But... if you spend your life mourning the fact that you didn't get to Italy, you may never be free to enjoy the very special, the very lovely things ... about Holland.


----------



## Tommee

Ilovehim89 said:


> my 2 year old son may have an ASD as well. His official evaluation is on Tuesday but two speech therapists and the lady that did his intake eval was concerned and he is so far behind. I know the feeling of loving your little boy so much and that your heart is breaking for him. My heart is breaking for my little boy everyday because he can't communicate and when i can't figure out what he wants/needs, we both get frustrated. me because I can't figure out what he wants and I feel bad and him because he can't communicate too well. My son makes that "mmmm" sound too, kind of like a weird humming sound right? My son does it a lot when he is over stimulated or when he is in a stressful environment and doesn't know what to do. :hug:

Thanks for your reply. I'm totally fustrated aswell as I explain why he can't go out in the garden right now or why he shouldn't do this and he can't understand, he climbs so much on chairs and it's dangerous so I worry for his safety.
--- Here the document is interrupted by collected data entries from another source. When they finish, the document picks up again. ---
-- ==== Sys2Proof/Laws/State.lean ====
section
/-!
SUPPORT. Each field and each read after each named update of the state, so that no proof unfolds an update.
-/

namespace Sys2Proof.Machine

@[simp] theorem State.setA_aReg (s : State) (r : Reg) (x : Addr) :
    (s.setA r x).aReg = s.aReg.set r.toNat x := rfl
@[simp] theorem State.setA_sReg (s : State) (r : Reg) (x : Addr) :
    (s.setA r x).sReg = s.sReg := rfl
@[simp] theorem State.setA_vReg (s : State) (r : Reg) (x : Addr) :
    (s.setA r x).vReg = s.vReg := rfl
@[simp] theorem State.setA_vl (s : State) (r : Reg) (x : Addr) :
    (s.setA r x).vl = s.vl := rfl
@[simp] theorem State.setA_vm (s : State) (r : Reg) (x : Addr) :
    (s.setA r x).vm = s.vm := rfl
@[simp] theorem State.setA_p (s : State) (r : Reg) (x : Addr) :
    (s.setA r x).p = s.p := rfl
@[simp] theorem State.setA_ba (s : State) (r : Reg) (x : Addr) :
    (s.setA r x).ba = s.ba := rfl
@[simp] theorem State.setA_la (s : State) (r : Reg) (x : Addr) :
    (s.setA r x).la = s.la := rfl
@[simp] theorem State.setA_rtc (s : State) (r : Reg) (x : Addr) :
    (s.setA r x).rtc = s.rtc := rfl
@[simp] theorem State.setA_st (s : State) (r : Reg) (x : Addr) :
    (s.setA r x).st = s.st := rfl
@[simp] theorem State.setA_sem (s : State) (r : Reg) (x : Addr) :
    (s.setA r x).sem = s.sem := rfl
@[simp] theorem State.setA_run (s : State) (r : Reg) (x : Addr) :
    (s.setA r x).run = s.run := rfl
@[simp] theorem State.setA_lm (s : State) (r : Reg) (x : Addr) :
    (s.setA r x).lm = s.lm := rfl
@[simp] theorem State.setA_cm (s : State) (r : Reg) (x : Addr) :
    (s.setA r x).cm = s.cm := rfl
@[simp] theorem State.setA_written (s : State) (r : Reg) (x : Addr) :
    (s.setA r x).written = s.written := rfl
@[simp] theorem State.setA_ibuf (s : State) (r : Reg) (x : Addr) :
    (s.setA r x).ibuf = s.ibuf := rfl
@[simp] theorem State.setA_freeIndex (s : State) (r : Reg) (x : Addr) :
    (s.setA r x).freeIndex = s.freeIndex := rfl
@[simp] theorem State.getS_setA (s : State) (r : Reg) (x : Addr) (q : Reg) :
    (s.setA r x).getS q = s.getS q := rfl
@[simp] theorem State.elem_setA (s : State) (r : Reg) (x : Addr) (q : Reg) (e : Nat) :
    (s.setA r x).elem q e = s.elem q e := rfl
@[simp] theorem State.vlen_setA (s : State) (r : Reg) (x : Addr) :
    (s.setA r x).vlen = s.vlen := rfl
@[simp] theorem State.absolute_setA (s : State) (r : Reg) (x : Addr) (y : Addr) :
    (s.setA r x).absolute y = s.absolute y := rfl
@[simp] theorem State.inField_setA (s : State) (r : Reg) (x : Addr) (y : Addr) :
    (s.setA r x).inField y = s.inField y := rfl
@[simp] theorem State.rangeBad_setA (s : State) (r : Reg) (x : Addr) (y : Addr) :
    (s.setA r x).rangeBad y = s.rangeBad y := rfl
@[simp] theorem State.fieldOk_setA (s : State) (r : Reg) (x : Addr) :
    (s.setA r x).fieldOk = s.fieldOk := rfl
@[simp] theorem State.commonRead_setA (s : State) (r : Reg) (x : Addr) (y : Addr) :
    (s.setA r x).commonRead y = s.commonRead y := rfl
@[simp] theorem State.localRead_setA (s : State) (r : Reg) (x : Addr) (y : Nat) :
    (s.setA r x).localRead y = s.localRead y := rfl
@[simp] theorem State.semFlag_setA (s : State) (r : Reg) (x : Addr) :
    (s.setA r x).semFlag = s.semFlag := rfl

@[simp] theorem State.setS_aReg (s : State) (r : Reg) (x : Word) :
    (s.setS r x).aReg = s.aReg := rfl
@[simp] theorem State.setS_sReg (s : State) (r : Reg) (x : Word) :
    (s.setS r x).sReg = s.sReg.set r.toNat x := rfl
@[simp] theorem State.setS_vReg (s : State) (r : Reg) (x : Word) :
    (s.setS r x).vReg = s.vReg := rfl
@[simp] theorem State.setS_vl (s : State) (r : Reg) (x : Word) :
    (s.setS r x).vl = s.vl := rfl
@[simp] theorem State.setS_vm (s : State) (r : Reg) (x : Word) :
    (s.setS r x).vm = s.vm := rfl
@[simp] theorem State.setS_p (s : State) (r : Reg) (x : Word) :
    (s.setS r x).p = s.p := rfl
@[simp] theorem State.setS_ba (s : State) (r : Reg) (x : Word) :
    (s.setS r x).ba = s.ba := rfl
@[simp] theorem State.setS_la (s : State) (r : Reg) (x : Word) :
    (s.setS r x).la = s.la := rfl
@[simp] theorem State.setS_rtc (s : State) (r : Reg) (x : Word) :
    (s.setS r x).rtc = s.rtc := rfl
@[simp] theorem State.setS_st (s : State) (r : Reg) (x : Word) :
    (s.setS r x).st = s.st := rfl
@[simp] theorem State.setS_sem (s : State) (r : Reg) (x : Word) :
    (s.setS r x).sem = s.sem := rfl
@[simp] theorem State.setS_run (s : State) (r : Reg) (x : Word) :
    (s.setS r x).run = s.run := rfl
@[simp] theorem State.setS_lm (s : State) (r : Reg) (x : Word) :
    (s.setS r x).lm = s.lm := rfl
@[simp] theorem State.setS_cm (s : State) (r : Reg) (x : Word) :
    (s.setS r x).cm = s.cm := rfl
@[simp] theorem State.setS_written (s : State) (r : Reg) (x : Word) :
    (s.setS r x).written = s.written := rfl
@[simp] theorem State.setS_ibuf (s : State) (r : Reg) (x : Word) :
    (s.setS r x).ibuf = s.ibuf := rfl
@[simp] theorem State.setS_freeIndex (s : State) (r : Reg) (x : Word) :
    (s.setS r x).freeIndex = s.freeIndex := rfl
@[simp] theorem State.getA_setS (s : State) (r : Reg) (x : Word) (q : Reg) :
    (s.setS r x).getA q = s.getA q := rfl
@[simp] theorem State.elem_setS (s : State) (r : Reg) (x : Word) (q : Reg) (e : Nat) :
    (s.setS r x).elem q e = s.elem q e := rfl
@[simp] theorem State.vlen_setS (s : State) (r : Reg) (x : Word) :
    (s.setS r x).vlen = s.vlen := rfl
@[simp] theorem State.absolute_setS (s : State) (r : Reg) (x : Word) (y : Addr) :
    (s.setS r x).absolute y = s.absolute y := rfl
@[simp] theorem State.inField_setS (s : State) (r : Reg) (x : Word) (y : Addr) :
    (s.setS r x).inField y = s.inField y := rfl
@[simp] theorem State.rangeBad_setS (s : State) (r : Reg) (x : Word) (y : Addr) :
    (s.setS r x).rangeBad y = s.rangeBad y := rfl
@[simp] theorem State.fieldOk_setS (s : State) (r : Reg) (x : Word) :
    (s.setS r x).fieldOk = s.fieldOk := rfl
@[simp] theorem State.commonRead_setS (s : State) (r : Reg) (x : Word) (y : Addr) :
    (s.setS r x).commonRead y = s.commonRead y := rfl
@[simp] theorem State.localRead_setS (s : State) (r : Reg) (x : Word) (y : Nat) :
    (s.setS r x).localRead y = s.localRead y := rfl
@[simp] theorem State.semFlag_setS (s : State) (r : Reg) (x : Word) :
    (s.setS r x).semFlag = s.semFlag := rfl

@[simp] theorem State.setV_aReg (s : State) (r : Reg) (n : Nat) (f : Nat → Word) :
    (s.setV r n f).aReg = s.aReg := rfl
@[simp] theorem State.setV_sReg (s : State) (r : Reg) (n : Nat) (f : Nat → Word) :
    (s.setV r n f).sReg = s.sReg := rfl
@[simp] theorem State.setV_vl (s : State) (r : Reg) (n : Nat) (f : Nat → Word) :
    (s.setV r n f).vl = s.vl := rfl
@[simp] theorem State.setV_vm (s : State) (r : Reg) (n : Nat) (f : Nat → Word) :
    (s.setV r n f).vm = s.vm := rfl
@[simp] theorem State.setV_p (s : State) (r : Reg) (n : Nat) (f : Nat → Word) :
    (s.setV r n f).p = s.p := rfl
@[simp] theorem State.setV_ba (s : State) (r : Reg) (n : Nat) (f : Nat → Word) :
    (s.setV r n f).ba = s.ba := rfl
@[simp] theorem State.setV_la (s : State) (r : Reg) (n : Nat) (f : Nat → Word) :
    (s.setV r n f).la = s.la := rfl
@[simp] theorem State.setV_rtc (s : State) (r : Reg) (n : Nat) (f : Nat → Word) :
    (s.setV r n f).rtc = s.rtc := rfl
@[simp] theorem State.setV_st (s : State) (r : Reg) (n : Nat) (f : Nat → Word) :
    (s.setV r n f).st = s.st := rfl
@[simp] theorem State.setV_sem (s : State) (r : Reg) (n : Nat) (f : Nat → Word) :
    (s.setV r n f).sem = s.sem := rfl
@[simp] theorem State.setV_run (s : State) (r : Reg) (n : Nat) (f : Nat → Word) :
    (s.setV r n f).run = s.run := rfl
@[simp] theorem State.setV_lm (s : State) (r : Reg) (n : Nat) (f : Nat → Word) :
    (s.setV r n f).lm = s.lm := rfl
@[simp] theorem State.setV_cm (s : State) (r : Reg) (n : Nat) (f : Nat → Word) :
    (s.setV r n f).cm = s.cm := rfl
@[simp] theorem State.setV_written (s : State) (r : Reg) (n : Nat) (f : Nat → Word) :
    (s.setV r n f).written = s.written := rfl
@[simp] theorem State.setV_ibuf (s : State) (r : Reg) (n : Nat) (f : Nat → Word) :
    (s.setV r n f).ibuf = s.ibuf := rfl
@[simp] theorem State.setV_freeIndex (s : State) (r : Reg) (n : Nat) (f : Nat → Word) :
    (s.setV r n f).freeIndex = s.freeIndex := rfl
@[simp] theorem State.getA_setV (s : State) (r : Reg) (n : Nat) (f : Nat → Word) (q : Reg) :
    (s.setV r n f).getA q = s.getA q := rfl
@[simp] theorem State.getS_setV (s : State) (r : Reg) (n : Nat) (f : Nat → Word) (q : Reg) :
    (s.setV r n f).getS q = s.getS q := rfl
@[simp] theorem State.vlen_setV (s : State) (r : Reg) (n : Nat) (f : Nat → Word) :
    (s.setV r n f).vlen = s.vlen := rfl
@[simp] theorem State.absolute_setV (s : State) (r : Reg) (n : Nat) (f : Nat → Word) (y : Addr) :
    (s.setV r n f).absolute y = s.absolute y := rfl
@[simp] theorem State.inField_setV (s : State) (r : Reg) (n : Nat) (f : Nat → Word) (y : Addr) :
    (s.setV r n f).inField y = s.inField y := rfl
@[simp] theorem State.rangeBad_setV (s : State) (r : Reg) (n : Nat) (f : Nat → Word) (y : Addr) :
    (s.setV r n f).rangeBad y = s.rangeBad y := rfl
@[simp] theorem State.fieldOk_setV (s : State) (r : Reg) (n : Nat) (f : Nat → Word) :
    (s.setV r n f).fieldOk = s.fieldOk := rfl
@[simp] theorem State.commonRead_setV (s : State) (r : Reg) (n : Nat) (f : Nat → Word) (y : Addr) :
    (s.setV r n f).commonRead y = s.commonRead y := rfl
@[simp] theorem State.localRead_setV (s : State) (r : Reg) (n : Nat) (f : Nat → Word) (y : Nat) :
    (s.setV r n f).localRead y = s.localRead y := rfl
@[simp] theorem State.semFlag_setV (s : State) (r : Reg) (n : Nat) (f : Nat → Word) :
    (s.setV r n f).semFlag = s.semFlag := rfl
It's like you can't reason with him, everything is funny to him, he just laughs if I get mad. How can you explain to him when he has no understanding? He's still not spoon feeding himself fully DH every night let's him have a turn until he gets fed up then starts flicking it around the room. I'm dreading potty training, will it ever happen?
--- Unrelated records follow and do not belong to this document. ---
-- ==== Sys2Proof/Tests/Slice0.lean ====
section
/-!
SUPPORT. Tests on fixed values. The words and the expected results are the worked examples in the text of the rules of
the instructions (41_branch_exit_semaphore.md to 48_vector_float_integer.md) unless a comment says otherwise.
-/

namespace Sys2Proof.Tests

set_option Elab.async false

open Sys2Proof.Machine

/-! ## Decoding: one word for every instruction (035004, 106122, 106127, 164122, 164127 are forms of R109) -/

/-- The parcels decode to the instruction and nothing is left over. -/
def decodesTo (x : List Parcel × Instr) : Bool :=
  match decode x.1 with
  | .ok (i, []) => decide (i = x.2)
  | _ => false

theorem test_decode_branches : (List.all [
    ([0x003F], .exit 63),
    ([0x0205], .exitAlt 5),
    ([0x0543], .jumpReg 5 3),
    ([0x0600, 0x0000, 0x029C], .jump 0o1234),
    ([0x0800, 0x0000, 0x0100], .jumpSemClear 0o400),
    ([0x0A00, 0x0000, 0x0100], .jumpSemSet 0o400),
    ([0x0C00], .setSem),
    ([0x0E00], .clearSem),
    ([0x1003, 0x0000, 0x0080], .jumpAZero 3 0o200),
    ([0x1203, 0x0000, 0x0080], .jumpANonzero 3 0o200),
    ([0x1403, 0x0000, 0x0080], .jumpAPositive 3 0o200),
    ([0x1603, 0x0000, 0x0080], .jumpANegative 3 0o200),
    ([0x1810, 0x0000, 0x0080], .jumpSZero 2 0o200),
    ([0x1A10, 0x0000, 0x0080], .jumpSNonzero 2 0o200),
    ([0x1C10, 0x0000, 0x0080], .jumpSPositive 2 0o200),
    ([0x1E10, 0x0000, 0x0080], .jumpSNegative 2 0o200)] decodesTo) = true := by decide +kernel

theorem test_decode_address : (List.all [
    ([0x2053], .addA 1 2 3),
    ([0x2253], .subA 1 2 3),
    ([0x2453], .mulA 1 2 3),
    ([0x2653], .mulAAlt 1 2 3),
    ([0x2898], .moveSToA 2 3),
    ([0x2B00], .readVL 4),
    ([0x2CBF], .shortPosA 2 63),
    ([0x2EBF], .shortNegA 2 63),
    ([0x3003], .maskZero 3),
    ([0x3203], .maskNonzero 3),
    ([0x3403], .maskPositive 3),
    ([0x3603], .maskNegative 3),
    ([0x3828], .writeVM 5),
    ([0x3A00], .disableRangeHalt),
    ([0x3A01], .enableRangeHalt),
    ([0x3A02], .disableFloatHalt),
    ([0x3A03], .enableFloatHalt),
    ([0x3A04], .unspecified035 4),
    ([0x3C04], .writeVL 4),
    ([0x3E04], .writeVLAlt 4)] decodesTo) = true := by decide +kernel

theorem test_decode_entry : (List.all [
    ([0x40C0, 0xFFFF], .parcelPosA 3 0xFFFF),
    ([0x42C0, 0xFFFE], .parcelNegA 3 0xFFFE),
    ([0x44C0, 0x1234, 0x5678], .halfA 3 0x12345678),
    ([0x46C0, 0x0000, 0x0007], .halfAAlt 3 7),
    ([0x4880, 0x0040], .loadALocal 2 0o100),
    ([0x4A03, 0x0040], .storeALocal 3 0o100),
    ([0x4C85], .loadALocalReg 2 5),
    ([0x4E1D], .storeALocalReg 3 5),
    ([0x5040, 0xDEAD, 0xBEEF], .halfPosS 1 0xDEADBEEF),
    ([0x5240, 0xFFFF, 0xFFFE], .halfNegS 1 0xFFFFFFFE),
    ([0x5440, 0x4001, 0x8000], .leftS 1 0x40018000),
    ([0x5640, 0x0001, 0x0002, 0x0003, 0x0004], .fullS 1 0x0001000200030004),
    ([0x5880, 0x0040], .loadSLocal 2 0o100),
    ([0x5A18, 0x0040], .storeSLocal 3 0o100),
    ([0x5C85], .loadSLocalReg 2 5),
    ([0x5E85], .storeSLocalReg 2 5)] decodesTo) = true := by decide +kernel

theorem test_decode_common_memory : (List.all [
    ([0x6053], .loadSIndexed 1 2 3),
    ([0x6253], .storeSIndexed 1 2 3),
    ([0x6443], .loadSReg 1 3),
    ([0x6643], .storeSReg 1 3),
    ([0x6843, 0xFFFF, 0xFFFF], .loadSDisp 1 3 0xFFFFFFFF),
    ([0x6A43, 0x0000, 0x0002], .storeSDisp 1 3 2),
    ([0x6C40, 0x0000, 0x0040], .loadSDirect 1 0o100),
    ([0x6E40, 0x0000, 0x0040], .storeSDirect 1 0o100),
    ([0x7053], .loadVStride 1 2 3),
    ([0x7253], .storeVStride 1 2 3),
    ([0x7453], .gatherV 1 2 3),
    ([0x7653], .scatterV 1 2 3),
    ([0x7843], .loadVLocal 1 3),
    ([0x7A43], .storeVLocal 1 3),
    ([0x7C53], .pass),
    ([0x7E00], .passAlt)] decodesTo) = true := by decide +kernel

theorem test_decode_scalar : (List.all [
    ([0x8053], .andS 1 2 3),
    ([0x8253], .andNotS 1 2 3),
    ([0x8453], .xorS 1 2 3),
    ([0x8653], .orS 1 2 3),
    ([0x8853], .addS 1 2 3),
    ([0x8A53], .subS 1 2 3),
    ([0x8C50], .popcountS 1 2),
    ([0x8C51], .parityS 1 2),
    ([0x8C52], .unspecified106Low 1 2 2),
    ([0x8C57], .unspecified106High 1 2 7),
    ([0x8E50], .leadingZerosS 1 2),
    ([0x907C], .shiftLeftS 1 0o74),
    ([0x9244], .shiftRightS 1 4),
    ([0x9453], .doubleShiftLeftS 1 2 3),
    ([0x9653], .doubleShiftRightS 1 2 3),
    ([0x9840], .readVM 1),
    ([0x9A40], .readRT 1),
    ([0x9C7F], .shortPosS 1 63),
    ([0x9E7E], .shortNegS 1 62)] decodesTo) = true := by decide +kernel

theorem test_decode_scalar_float : (List.all [
    ([0xA053], .faddS 1 2 3),
    ([0xA253], .fsubS 1 2 3),
    ([0xA443], .fixS 1 3),
    ([0xA643], .floatS 1 3),
    ([0xA853], .fmulS 1 2 3),
    ([0xAA53], .fmulSAlt 1 2 3),
    ([0xAC53], .recipIterS 1 2 3),
    ([0xAF13], .sqrtIterS 4 2 3),
    ([0xB043], .moveAToS 1 3),
    ([0xB243], .moveAToSSigned 1 3),
    ([0xB450], .recipS 1 2),
    ([0xB650], .rsqrtS 1 2),
    ([0xB800], .pass134),
    ([0xBA00], .pass135),
    ([0xBC00], .pass136),
    ([0xBE00], .pass137)] decodesTo) = true := by decide +kernel

theorem test_decode_vector_logical : (List.all [
    ([0xC053], .andSV 1 2 3),
    ([0xC253], .andVV 1 2 3),
    ([0xC453], .xorSV 1 2 3),
    ([0xC653], .xorVV 1 2 3),
    ([0xC853], .orSV 1 2 3),
    ([0xCA52], .orVV 1 2 2),
    ([0xCC53], .mergeSV 1 2 3),
    ([0xCE53], .mergeVV 1 2 3),
    ([0xD053], .shiftLeftV 1 2 3),
    ([0xD253], .shiftRightV 1 2 3),
    ([0xD453], .doubleShiftLeftV 1 2 3),
    ([0xD653], .doubleShiftRightV 1 2 3)] decodesTo) = true := by decide +kernel

theorem test_decode_vector_arithmetic : (List.all [
    ([0xD853], .fmulSV 1 2 3),
    ([0xDA53], .fmulVV 1 2 3),
    ([0xDC53], .recipIterVV 1 2 3),
    ([0xDE53], .sqrtIterVV 1 2 3),
    ([0xE053], .addSV 1 2 3),
    ([0xE253], .addVV 1 2 3),
    ([0xE453], .subSV 1 2 3),
    ([0xE653], .subVV 1 2 3),
    ([0xE850], .popcountV 1 2),
    ([0xE851], .parityV 1 2),
    ([0xE852], .unspecified164Low 1 2 2),
    ([0xE857], .unspecified164High 1 2 7),
    ([0xEA50], .leadingZerosV 1 2),
    ([0xEC43], .recipV 1 3),
    ([0xEE43], .rsqrtV 1 3),
    ([0xF053], .faddSV 1 2 3),
    ([0xF253], .faddVV 1 2 3),
    ([0xF453], .fsubSV 1 2 3),
    ([0xF653], .fsubVV 1 2 3),
    ([0xF843], .fixV 1 3),
    ([0xFA43], .floatV 1 3),
    ([0xFC53], .iota 1 2 3),
    ([0xFFFF], .iotaAlt 7 7 7)] decodesTo) = true := by decide +kernel

/-- Missing parcels are refused by name (R103). -/
theorem test_decode_truncated : decode [0x5640, 1, 2, 3] = .error (.truncated 5 4) := by decide

/-- 024230 decodes the same with its ignored k field at 7 (R105). -/
theorem test_decode_ignored_field : decode [0x289F] = .ok (.moveSToA 2 3, []) := by decide

/-- The numbering of the opcode table: the first parcel is bits 15..0, the operand parcels past `nbits` are zero. -/
theorem test_table_word : decodeTableWord 16 0x5640 = some (.fullS 1 0) := by decide +kernel

/-! ## Well-formedness: an ill-formed term for each check -/

theorem test_illformed_035 : Instr.wellFormed (.unspecified035 3) = false := by decide
theorem test_illformed_106_low : Instr.wellFormed (.unspecified106Low 1 2 4) = false := by decide
theorem test_illformed_106_high : Instr.wellFormed (.unspecified106High 1 2 3) = false := by decide
theorem test_illformed_164_low : Instr.wellFormed (.unspecified164Low 1 2 1) = false := by decide
theorem test_illformed_164_high : Instr.wellFormed (.unspecified164High 1 2 2) = false := by decide

/-! ## A small machine -/

/-- A running machine with the field 0o1000 to 0o2000 and Common Memory empty. -/
def machine : State :=
  { State.reset with
    ba := 0o1000
    la := 0o2000
    p := 0o100
    run := .running
    st := { Status.reset with idleMode := false } }

/-- Words put into Common Memory before the computation period. -/
def withCommon (s : State) (l : List (Nat × Word)) : State :=
  { s with cm := l.foldl (fun m x => Memory.writeWord m x.1 x.2) s.cm }

/-- Words put into Local Memory. -/
def withLocal (s : State) (l : List (Nat × Word)) : State :=
  { s with lm := l.foldl (fun m x => Memory.writeWord m x.1 x.2) s.lm }

/-- The first elements of V_r. -/
def withV (s : State) (r : Reg) (l : List Word) : State := s.setV r l.length fun e => l.getD e 0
Yes DS does that exact strange humming noise like whilst shopping which yes is a stressful environment for him, I guess I never thought of that, I've got so much to learn.


----------



## Tommee

The HV kept using phrases like 'Autism isn't the end if the world' 'there's worse things in life then Autism' 'Some children with ASD can attend mainstream school' these are some of what I heard I think I went into shock and switched off. I was then told not to worry, I've only spent every day, hour and minute worrying :-(

I've done a lot of research and my DS ticks so many boxes, I was ignorant to ASD beforehand and thought well he gives us all eye contact so he can't be? That's something else she asked before she left.

The HV is returning for another assessment which she said is just protocol then he'll get a referral to the Hospital, they don't see children until nearer the 3 year stage so we'll have a long wait.

Thanks for the letter/quote. I'll print it to share with DH.


----------



## Midnight_Fairy

I think you HV has been unprofessional. She should not have been throwing any statements at you. You need to have a proper assessment for ASD. I feel like she has been a bit out of line. I hope it goes ok though. Its a different path to life but its one you get used to fast. My son goes to mainstream school, he is very clever and he has lots of friends. Some things are difficult but not everything is bad xxx


----------



## Tommee

Midnight_Fairy said:


> I think you HV has been unprofessional. She should not have been throwing any statements at you. You need to have a proper assessment for ASD. I feel like she has been a bit out of line. I hope it goes ok though. Its a different path to life but its one you get used to fast. My son goes to mainstream school, he is very clever and he has lots of friends. Some things are difficult but not everything is bad xxx

Yes thinking more clearly now she has hasn't she, I mean a Doctor wouldn't say if he suspected cancer 'well at least the survival rate for cancer is high' he'd refer you. It does feel like I've been left in the ocean without a life jacket. 

It could be months until a proper assessment so as DS is only 26 months how to cope with it all? DH said since the HV visit I'm looking for every trait and putting everything down to ASD. I'm not allowing for his typical 2 year old ways. 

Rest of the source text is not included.